On average, 99.99% of the sequences that presumably belonged to nitrite-oxidizing microorganisms were affiliated with N. winogradskyi. Nitrobacter hamburgensis was the second most numerous nitrite-oxidizing microorganism with 0.01% of the total. The other chemolitho-autotrophic microorganisms that were enriched were the ammonia-oxidizing microorganisms. Their numbers were more variable between the runs, although sequences affiliated with Nitrosospira multiformis were most numerous in all but two enrichment runs (Fig. S5 in Supplemental File 1). In enrichment run Soil 1, N. multiformis was replaced by Nitrosomonas europaea as the most abundant ammonia-oxidizing microorganism.
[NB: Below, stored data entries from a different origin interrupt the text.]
-- ==== Sys2Proof/Machine/Bits.lean ====
section
/-! DEFINITION. The primitives of 00_scope.md R8 to R11 on words. -/

namespace Sys2Proof.Machine

/-- The number of 1 bits among bits `0` to `n - 1` of `v`. -/
def popcountBelow {w : Nat} (v : BitVec w) : Nat → Nat
  | 0 => 0
  | n + 1 => popcountBelow v n + (v.getLsbD n).toNat

/-- `popcount(v)`: the number of 1 bits of `v` (00_scope.md R11). -/
def popcount {w : Nat} (v : BitVec w) : Nat := popcountBelow v w

/-- `ctz(v)`: the number of trailing zero bits of a nonzero `v`. No rule applies it to 0 (00_scope.md R11). -/
def ctz (v : Word) : Nat := ((List.range 64).find? fun i => v.getLsbD i).getD 64

/-- `mask(r) = (1 << r) - 1` (00_scope.md R11). -/
def mask (r : Nat) : Word := (1#64 <<< r) - 1#64

/-- `zext_64` of a number (00_scope.md R9). -/
def zext (n : Nat) : Word := BitVec.ofNat 64 n

/-- Byte lane `j` of a word, `v[8j+7:8j]` (00_scope.md R8). -/
def byteLane (v : Word) (j : Nat) : BitVec 8 := v.extractLsb' (8 * j) 8

end Sys2Proof.Machine
end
The ratio between ammonia-oxidizing Thaumarchaea and Betaproteobacteria was on average 0.29 (range from 0.08 to 0.58).
DISCUSSION
The outcome of the enrichment runs disproved the hypothesis that the assembly of a heterotrophic microbiome of N. winogradskyi should be dependent on the origin of the heterotrophic microorganisms. The highly stochastic nature of the individual enrichments makes it impossible to demonstrate a significant effect of the origin of the starting material, which was either diluted sewage sludge or a grassland soil suspension, on the outcome of the enrichments. However, despite the large taxonomic variation observed between the outcome of the enrichment runs, we demonstrated that the distribution of KEGG functional homologs or genes was largely similar for all runs and, hence, independent of the composition of the escorting community. Although not triggered by the choice of starting material, dissimilar microbial communities do possess similar functional genes.
Another notable outcome of the enrichment runs is the observation that in some runs, i.e., in runs Sewage 1, Sewage 2, and Soil 1, the composition of the communities of escorting microorganisms undergoes a rapid change, whereas in the other runs, i.e., in runs Soil 2 and Soil 3, the community structures remain more stable from the start on.
The role of substrate kinetics during community assembly.
The establishment of escorting communities of microbes in an environment created by actively growing N. winogradskyi cells that were hitherto free of heterotrophic microorganisms depends on deterministic and stochastic factors (6). Only those microbes likely survive washout in the bioreactors that grow at the expense of organic carbon produced from CO2 by N. winogradskyi. Hence, deterministic factors, such as species traits and interspecies interactions will have played their role in the establishment of new communities from diluted sewage sludge and grassland soil suspension. However, stochastic factors such as species composition of the inoculum also played their role. The original sewage and soil samples were 5 × 10−8 times diluted at the start of the enrichment runs, which may have caused differences in species composition at the start. It is less likely that the conservation of samples of diluted sewage sludge and soil suspensions in glycerol at −80°C would have caused the differences. Whenever this way of conservation would have been selected for certain species, it would have been the same for each enrichment run. Hence, stochastic factors such as historical contingency or priority effects also played their role in the assembly of new communities.
At the time of inoculation, the heterotrophic microorganisms from sewage and soil encountered an environment largely created by the nitrite-oxidizing N. winogradskyi. This environment, which likely contained an excess of organic compounds produced by this nitrite oxidizer, enables the selection of heterotrophic microorganisms based on growth rates. In this first phase of the enrichments, the selection of fast-growing heterotrophic microorganisms seems to be a stochastic process and relatively large changes in community composition can occur during the first two volume changes in the bioreactors as can be observed from the PCoA analysis. After this initial period changes in the compositions of the escorting communities became less dynamic. Bittleston et al. (8), who studied the assembly of communities in microcosms containing bacterial communities collected from wild pitchers of the carnivorous pitcher plant Sarracenia purpurea, observed that the diversity of assembled communities was determined by the diversity at early preassembly stages. Only after one transfer in the microcosms, the non-metabolically active species were pruned and the final diversity of the community was determined. Hence, like in our experiment, the long-lasting effects of early conditions and biota led to strong differences in final community composition and ecosystem function emphasizing the importance of historical contingency.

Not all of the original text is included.